Глаза у мальчика стали закрываться, губы раздвинула улыбка. Ему было спокойно и хорошо. Как из другого мира доносились до него слова, произнесенные маминым голосом:

– Чтобы сварить картошку, нужны дрова.

И мальчик почувствовал в руке обжигающую тяжесть только что сваренной картофелины. Лучшей еды в мире в эту минуту не существовало. Если еще присыпать ее щепоткой соли… Превозмогая себя, он очнулся и вылез из-под стола. В эту минуту папа, почесывая лоб, обводил взглядом комнату. Посмотрел, покачал головой…

Он все еще качал головой, когда бабушка, решительно, как всегда, сказала:

– Дрова? Зачем нам дрова. У нас есть вот этот стол…

От неожиданности, мальчик онемел. Стол? Что бабушка хочет этим сказать?

– Мы сожжем стол, – сказала бабушка, словно подслушав мысли мальчика. – Если, конечно, Яков сумеет его разрубить.

У мальчика сердце забилось так, как никогда еще не билось. Сжечь его стол? Его крепость, его укрытие? Он, кажется, даже перестал дышать. Застыл в напряженном ожидании. Что будет делать папа?

Папа продолжал сидеть, как и сидел. Он раскачивался. Возможно, он читал соответствующую молитву. Мальчик чуть-чуть успокоился. Похоже было, что слова бабушки не привлекли папиного внимания. Это хорошо. Это правильно. А бабушка… недаром Хаймек подслушал как-то разговор папы с мамой о том, что у бабушки не все в порядке с головой, и что у нее, как выразился папа, «совсем запутался ум». Очень может быть, подумал Хаймек. Это надо ж, придумать такое. Сжечь мой стол!
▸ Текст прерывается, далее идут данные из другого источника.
-- ==== Sys2Proof/Tests/Slice0.lean ====
section
/-! SUPPORT. Tests: ill-formed commands, the worked examples of the spec, and for each obligation with hypotheses a concrete state and
operands that meet them. -/

namespace Sys2Proof.Tests

open Sys2Proof Sys2Proof.Machine

/-! ### States to test on -/

/-- The part in AWAKE with its power-on record written and the port IDLE. -/
def awake : State :=
  { State.reset with
    pins := { State.reset.pins with powerOnReset := false }
    front := { State.reset.front with link := .awake }
    collector := { Collector.reset with ageTimer := some 8 }
    frame := { State.reset.frame with scanTimer := some 50 }
    tracker := { Tracker.reset with sampleTimer := some 5 }
    status := { State.reset.status with flags := 0, write := .quiet } }

def noLane : MaskedLane := Quad.replicate none

def fullLaneOf (b : Byte) : MaskedLane := Quad.replicate (some b)

/-- A beat with every byte enabled and equal. -/
def solid (b : Byte) : MaskedBeat := Quad.replicate (fullLaneOf b)

def allEnables : EnableBeat := Quad.replicate (Quad.replicate true)

def blankData : DataBeat := Quad.replicate (Quad.replicate 0)

/-- A write burst of the request path in flight. -/
def writeFlight : Flight := { origin := .path 0 (.pass none), addr := 0x100, payload := .write [solid 7], moved := 0, wanted := true }

/-- A read burst in flight, one beat of two returned. -/
def readFlight (origin : Origin) : Flight :=
  { origin := origin, addr := 0x4000400, payload := .read [allEnables, allEnables], moved := 1, wanted := true }

/-- The view over the spine band of 2.11. -/
def spineView (r : Rotation) (mirror : Bool) : View :=
  { number := 2, rotation := r, mirror := mirror, base := 15552000, wv := 1800, hv := 240, sv := 7200, x0 := 1080, y0 := 0 }

def leftView : View :=
  { number := 0, rotation := .r0, mirror := false, base := 0, wv := 1080, hv := 1800, sv := 4320, x0 := 0, y0 := 0 }

def rightView : View :=
  { number := 1, rotation := .r180, mirror := false, base := 7776000, wv := 1080, hv := 1800, sv := 4320, x0 := 1320, y0 := 0 }

def bandSpine : Spine := { start := 1080, width := 240, knots := List.replicate 31 16384 }

def bandGuard : Guard :=
  { colour := Quad.replicate 0, onClosed := false, onPartial := true, onOpen := true,
    rects := [{ x := 1080, y := 0, width := 240, height := 1800 }] }

/-- The closed layout of 2.11. -/
def closedLayout : Layout where
  tag := 0x0C01
  background := Quad.replicate 0
  views := [leftView, rightView, spineView .r90 false]
  spine := some bandSpine
  guard := some bandGuard

/-- Plane B bound to slot 3 with the closed layout. -/
def bound : State :=
  { awake with
    layouts := { awake.layouts with slots := awake.layouts.slots.set 3 (.ready closedLayout) }
    planes := { awake.planes with b := ⟨some 3, false⟩ } }

def armRecord : ArmRecord :=
  { cause := .host, target := .B, commit := 0, limit := 100, collectorWaiting := false, pathWaiting := [], selectMoved := false }

/-- A swap to plane B armed, its drain complete. -/
def armed : State := { bound with planes := { bound.planes with switch := .armed armRecord } }

/-- The same with a drain that waits for the segment named 0. -/
def draining : State :=
  { bound with planes := { bound.planes with switch := .armed { armRecord with pathWaiting := [0] } } }

/-- The same with the select line moved. -/
def moved : State :=
  { bound with planes := { bound.planes with select := .B, switch := .armed { armRecord with selectMoved := true } } }

def keyA : Key := { plane := .A, beat := 0x100 }

def insertA : Insert := { key := keyA, lane := 0, bytes := fullLaneOf 1, shared := false }

def entryA : Entry := { id := 5, key := keyA, data := solid 1, age := 1, flush := .held }

def flushA : FlushWrite := { id := 6, key := keyA, data := solid 2 }

/-- A load into slot 5 whose HEAD fetch waits. -/
def headLoad : Load :=
  { slot := 5, offset := 0x400, kind := .head, fetched := 0, staging := Staging.cleared, phase := .waiting, data := [] }

def loading : State :=
  { bound with
    layouts := { slots := bound.layouts.slots.set 5 (.loading none), load := some headLoad }
    decoder := { bound.decoder with busy := true } }

def writeAt (beat : BitVec 28) (beats : List MaskedBeat) : Request := { beatAddress := beat, payload := .write beats }

def readAt (beat : BitVec 28) (beats : List EnableBeat) : Request := { beatAddress := beat, payload := .read beats }

/-! ### Well-formedness and decoding -/

theorem test_request_without_beats_is_refused : (Instr.accept (writeAt 0 [])).wf = false := by decide

theorem test_request_of_17_beats_is_refused : (Instr.accept (writeAt 0 (List.replicate 17 (solid 0)))).wf = false := by decide

theorem test_read_of_17_beats_is_refused : (Instr.accept (readAt 0 (List.replicate 17 allEnables))).wf = false := by decide

theorem test_bad_command_row_refuses_a_command : (Instr.badCommand 12 0).wf = false ∧ (Instr.badCommand 1 0).wf = false := by decide

theorem test_well_formed : (Instr.accept (readAt 0 (List.replicate 16 allEnables))).wf = true ∧ (Instr.badCommand 13 0).wf = true ∧
    (Instr.badCommand 0 0).wf = true ∧ (Instr.badCommand 0x101 0).wf = true := by decide

/-- No row of the table gives bits. -/
theorem test_no_word_spells_a_command : decodeTableWord 0 0 = none ∧ decodeTableWord 32 1 = none := by decide

/-! ### Worked examples of the spec -/

/-- 3.8: two row runs make two straight segments. -/
theorem test_worked_3_8 :
    (laneSteps (some closedLayout)
        (lanesFrom 47488 [solid 1, solid 2, solid 3, ⟨fullLaneOf 4, fullLaneOf 4, fullLaneOf 4, noLane⟩])).map
      (fun step =>
        match step with
        | .run v r lanes => (v, r, runAddr 0x42000000 lanes, (runBeats none lanes).length)
        | _ => (9, 9, 0, 0)) =
      [(0, 10, 0x420187C0, 2), (0, 11, 0x42019C80, 2)] := by decide

/-- 3.9: under rotation 180 the lanes and the beats are reversed. -/
theorem test_worked_3_9 :
    (match laneSteps (some closedLayout)
        (lanesFrom 7776000
          [⟨fullLaneOf 0, fullLaneOf 1, fullLaneOf 2, fullLaneOf 3⟩, ⟨fullLaneOf 4, fullLaneOf 5, fullLaneOf 6, fullLaneOf 7⟩]) with
      | [.run 1 0 lanes] => (runAddr 0x42000000 lanes, runBeats none lanes)
      | _ => (0, [])) =
      (0x4307ABE0,
        [⟨fullLaneOf 7, fullLaneOf 6, fullLaneOf 5, fullLaneOf 4⟩, ⟨fullLaneOf 3, fullLaneOf 2, fullLaneOf 1, fullLaneOf 0⟩]) := by
  decide
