-- ==== Sys2Proof/Word.lean ====
section
/-! DEFINITION. Bytes, packets and the Colour value (spec/40_colour_model.md R73, spec/30_encoding.md R50). -/

namespace Sys2Proof

/-- A byte: bit 7 is its most significant bit (00_scope.md, Notation). -/
abbrev Byte := BitVec 8

/-- A command packet: its bytes, first byte first; the CMD port marks where it ends, so the list's length is the
packet's `n` (R50). -/
abbrev Packet := List Byte

/-- A Colour: four 8-bit unsigned values, every combination legal (R73). -/
structure Colour where
  r : Byte
  g : Byte
  b : Byte
  l : Byte
deriving DecidableEq, Repr, Inhabited

/-- The predefined Colour Off, (0, 0, 0, 0) (R74): the stored colour of every LED after reset (R30). -/
def Colour.off : Colour := ⟨0, 0, 0, 0⟩

end Sys2Proof
end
Мальчик ничего подобного не мог себе представить. Не мог представить, что папа с мамой согласятся на это.

На всякий случай он посмотрел на родителей. Они о чем-то шептались, наклонившись друг к другу. «Не делайте этого», – безмолвно попросил мальчик. И тут мама сказала:

– На дворе ночь. Ничего не поделаешь, Яков. Мама права. Если ничего не найдем, придется разрубить стол. Ты сумеешь, Яков?

– Да, – сказал папа. – Надо покормить детей.
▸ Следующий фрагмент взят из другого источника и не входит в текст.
-- ==== Sys2Proof/Machine/Ops.lean ====
section
/-! DEFINITION. The named operations over the state: BUF by the byte, the per-LED re-encode
(spec/43_frame_encoder.md R101, R102), responses (spec/30_encoding.md R59) and errors (spec/60_exceptions.md R144), the
sink's offer (R123) and reset (spec/70_reset_and_hazards.md R151). -/

namespace Sys2Proof.Machine

/-- The outcome of a step of this machine. -/
abbrev Result := Host.Outcome State Fault Refusal

/-! ## BUF by the byte -/

/-- What an index of BUF holds when it is not listed: 0, the initial fill of the buffer (R30; 90_conflicts.md C1). -/
def Memory.unlisted : Byte := 0

/-- `BUF[a]`, `MemRead(a, 1)` (00_scope.md, Notation). -/
def Memory.read : Memory → Nat → Byte
  | [], _ => Memory.unlisted
  | (x, v) :: rest, a => if x = a then v else Memory.read rest a

/-- Put a cell before the first cell of a higher index. -/
def Memory.insert (a : Nat) (v : Byte) : Memory → Memory
  | [] => [(a, v)]
  | (x, u) :: rest => if a < x then (a, v) :: (x, u) :: rest else (x, u) :: Memory.insert a v rest

/-- `BUF[a] <- v`, `MemWrite(a, 1, v)`: the cell is replaced; writing the unlisted value leaves no cell. -/
def Memory.write (m : Memory) (a : Nat) (v : Byte) : Memory :=
  let others := m.filter (fun cell => cell.1 != a)
  if v = Memory.unlisted then others else Memory.insert a v others

/-- The canonical form: indices rise strictly, and no cell holds the unlisted value. -/
abbrev Memory.wf (m : Memory) : Prop :=
  (m.map Prod.fst).Pairwise (· < ·) ∧ ∀ cell ∈ m, cell.2 ≠ Memory.unlisted

/-- `MemRead(a, n)`: `n` bytes from index `a`, lowest index first. -/
def Memory.readBytes (m : Memory) (a n : Nat) : List Byte := (List.range n).map (fun k => m.read (a + k))

/-! ## The frame's layout -/

/-- `FOOTER = ceil((N_LEDS - 1) / 16) + 2`, in the integer form of R8. -/
def footerLen (n : Nat) : Nat := (n + 14) / 16 + 2

/-- `LEN = 4 + 4 * N_LEDS + FOOTER` (R8). -/
def frameLen (n : Nat) : Nat := 4 + 4 * n + footerLen n

/-- `base(i) = 4 + 4 * i`: where the record of LED `i` starts (R35). -/
def base (i : Nat) : Nat := 4 + 4 * i

/-- `N_LEDS` of the block this state is a state of: the length of its colour array, which no command changes (R13).
DEDUCED (log entry 1): safe. -/
def State.nLeds (s : State) : Nat := s.col.length

/-- The frame: all LEN bytes of BUF in index order (R33, R46). -/
def State.frame (s : State) : List Byte := s.buf.readBytes 0 (frameLen s.nLeds)

/-- The four bytes of LED `i`'s record (R34, R35). -/
def State.record (s : State) (i : Nat) : List Byte := s.buf.readBytes (base i) 4

/-- `COL[i]`; every use has `i < N_LEDS`. -/
def State.colour (s : State) (i : Nat) : Colour := s.col.getD i Colour.off

/-! ## The per-LED re-encode -/

/-- The effective L (R101 step 2): the luminosity scaled by the global brightness. -/
def effL (gb l : Byte) : Byte :=
  if gb = 255 then l else BitVec.ofNat 8 (gb.toNat * l.toNat / 255)

/-- The working colour (R101 step 2): the stored R, G, B with the effective L. -/
def working (gb : Byte) (c : Colour) : Colour := ⟨c.r, c.g, c.b, effL gb c.l⟩

/-- The brightness byte (R101 step 4): three ones, then the top five bits of the effective L. -/
def brightnessByte (effective : Byte) : Byte := (effective >>> 3) ||| 0xE0

/-- `encode` (R102): the four bytes of a record as a pure function of the stored colour, the global brightness, the
gamma mode and the offsets, by the block's table and custom function. With the offsets a permutation of 1, 2, 3 (R29)
each of the last three bytes is set exactly once (R34), so the zeros they start from do not show. DESIGN CHOICE (log
entry 11): safe, offsets that are not distinct are never reached. -/
def encodeRecord (k : Corrector) (c : Colour) (gb : Byte) (mode : GMode) (offR offG offB : Slot) : List Byte :=
  let w := working gb c
  let x := k.corrected mode w
  ((([brightnessByte w.l, 0, 0, 0].set offR.index x.r).set offG.index x.g).set offB.index x.b)

/-- `render(i)` (R101): the record of LED `i` written from its stored colour, step by step as the rule has it. -/
def render (s : State) (i : Nat) : State :=
  let w := working s.gbright (s.colour i)
  let x := corrector.corrected s.gmode w
  let m := s.buf.write (base i) (brightnessByte w.l)
  let m := m.write (base i + s.offR.index) x.r
  let m := m.write (base i + s.offG.index) x.g
  let m := m.write (base i + s.offB.index) x.b
  { s with buf := m }

/-- `for i = 0 .. N_LEDS-1: render(i)`. -/
def renderAll (s : State) : State := (List.range s.nLeds).foldl render s

/-- `COL[i] <- c`, then `render(i)` (R106). -/
def store (s : State) (i : Nat) (c : Colour) : State := render { s with col := s.col.set i c } i

/-- `COL[j] <- e[0]; render(j); COL[j+1] <- e[1]; ...`: the loop of SET_COLOURS and CLEAR (R108, R118). -/
def storeFrom (s : State) (j : Nat) : List Colour → State
  | [] => s
  | c :: cs => storeFrom (store s j c) (j + 1) cs

/-! ## Responses and errors -/

/-- The status codes (R60). -/
def Status.code : Status → Byte
  | .ok => 0x00
  | .errOrderMissing => 0x01
  | .errOrderMalformed => 0x02
  | .errSendSink => 0x03
  | .errSendShort => 0x04
  | .errPhase => 0x05
  | .errIllegal => 0x06
  | .errConfig => 0x07

/-- A response packet's bytes (R59): the status byte, then the payload. -/
def Response.bytes (r : Response) : List Byte := r.status.code :: r.payload

/-- One response put on RSP (R59). -/
def State.respond (s : State) (status : Status) (payload : List Byte) : State :=
  { s with rsp := s.rsp ++ [⟨status, payload⟩] }

/-- `respond(OK, payload)`: the end of a command that did what its rule says (R60, R61). -/
def reply (payload : List Byte) (s : State) : Result := .next (s.respond .ok payload)

/-- What an error does to the machine, in place of a trap's entry (R144): the response carries its status with an empty
payload (R135), and nothing is saved and no mode changes. There is no return from it: the next command runs by the same
rules (R145). -/
def raise (status : Status) (s : State) : Result := .next (s.respond status [])

/-! ## The sink -/

/-- `SinkOffer(MemRead(0, LEN))` (R123): the whole buffer offered in one transaction, and the sink's answer; none when
the sink gives no answer. -/
def sinkOffer (s : State) : Option (SinkAnswer × State) :=
  match s.sink with
  | [] => none
  | answer :: later => some (answer, { s with sink := later, snk := s.snk ++ [⟨s.frame, answer⟩] })

/-! ## Reset -/

/-- The RST event (R151): every piece of the block's state takes its reset value, and no response is given. The LED
count is the block's own; the streams of the ports are not the block's state and stay (DESIGN CHOICE, log entry 5:
safe). -/
def hostReset (s : State) : State :=
  { State.resetFor s.nLeds with host := s.host, sink := s.sink, rsp := s.rsp, snk := s.snk }

end Sys2Proof.Machine
end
Этого мальчик не ожидал. Его умная мама! Конечно, есть так хочется. Но как же она не понимает, что существуют вещи поважней еды. А что, например, они, все они, станут делать, если налетят вдруг немецкие самолеты и начнут их бомбить? Где они тогда спрячутся, если стола уже не будет? А если здесь появится давешний немец со своим пистолетом, тот самый, который стрелял в папу? Где тогда сможет Хаймек укрыть всю семью? Только за стенами из темноты, которые опираются на толстые, слоноподобные, похожие на тумбы ножки этого замечательного стола. А если стол разберут на дрова для того лишь, чтобы наварить картошки? Да он уже не хочет никакой картошки. Он теперь весь поглощен картиной, от которой его бросает в дрожь: он снова видит руку, которая тянется к кобуре. Затем видит руку с зажатым в ней пистолетом, вот она появляется дважды – один раз из-за входной двери, которая болтается на ржавой петле, и еще раз – сквозь разбитое окно. Или из закопченной печи?

Папа и мама… что теперь будет с ними, когда стола уже нет? Вот он видит их. Видит как они бегают, мечутся, ища укрытия и не находя его. У папы бледное-пребледное лицо, глаза закрыты, а руки судорожно ощупывают стенку. В маминых глазах сверкают молнии, а губы непрерывно произносят: «Где укрыться? Где укрыться? Где…»

Но стол-то пока еще цел! И, выскочив из-под него между ножек, Хаймек кричит изо всех сил:

– Сюда! Сюда!…

В себя он приходит, оказавшись лицом к лицу с бабушкой. Она смотрит на него каким-то странным взглядом. И сама выглядит как-то странно. Никогда прежде Хаймек не замечал, что у бабушки под глазами такие мешки, откуда глядят на Хаймека маленькие неподвижные глазки. Да и все лицо у бабушки как-то внезапно оплыло и одрябло и вместе с тем стало странно неподвижным. Двигались на этом лице только тонкие губы. И уголок ее рта, кривясь в каком-то подобии жуткой улыбки, произнес:

– Мне кажется, что у нашего Хаймека что-то случилось с головой…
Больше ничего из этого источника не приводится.